* _What you need to do_
Copy only what runs from the line containing "abbrev cxlBase : Nat := 0x10000000000" through the end of the material below, line for line, with both ends included.

* _Exercise input_
-- ==== Sys2Proof/Config.lean ====
section
/-! DEFINITION. What the part fixes (chapter 01) and the values the spec leaves open, which stay opaque. -/
namespace Sys2Proof.Config

/-- A free value of 64 bits, one for each draw (State.drawn counts the draws). Log entry 14. -/
opaque freeQuad : Nat → BitVec 64
/-- `CKPT_PUBKEYn`: the fused public key (R321). Log entry 13. -/
opaque fusedKey : Nat → BitVec 64
/-- The 7,856 bytes of the SLH-DSA-SHA2-128s signature of a message under the secret key (R332). Log entry 13. -/
opaque signature : List (BitVec 8) → List (BitVec 8)
/-- Whether a signature that the device did not make itself verifies (R337, R406). Log entry 13. -/
opaque verifyForeign : List (BitVec 8) → List (BitVec 8) → Bool

/-- R15: compute dies, cores and quads of the package. -/
abbrev dies : Nat := 10
abbrev cores : Nat := 640
abbrev quads : Nat := 160
/-- R21: memory stacks and channels of one stack. -/
abbrev stackCount : Nat := 12
abbrev stackChannels : Nat := 32
/-- R15, R185: tiles of one quad, and bytes of one tile. -/
abbrev quadTiles : Nat := 96
abbrev tileBytes : Nat := 6144
/-- R19: the ranges of the physical map. -/
abbrev dramEnd : Nat := 0x9000000000
abbrev cxlBase : Nat := 0x10000000000
abbrev cxlEnd : Nat := 0x8000000000000
abbrev devBase : Nat := 0xF000000000000
abbrev paEnd : Nat := 0x10000000000000

end Sys2Proof.Config
end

* _Problem solution_
abbrev cxlBase : Nat := 0x10000000000
abbrev cxlEnd : Nat := 0x8000000000000
abbrev devBase : Nat := 0xF000000000000
abbrev paEnd : Nat := 0x10000000000000

end Sys2Proof.Config
end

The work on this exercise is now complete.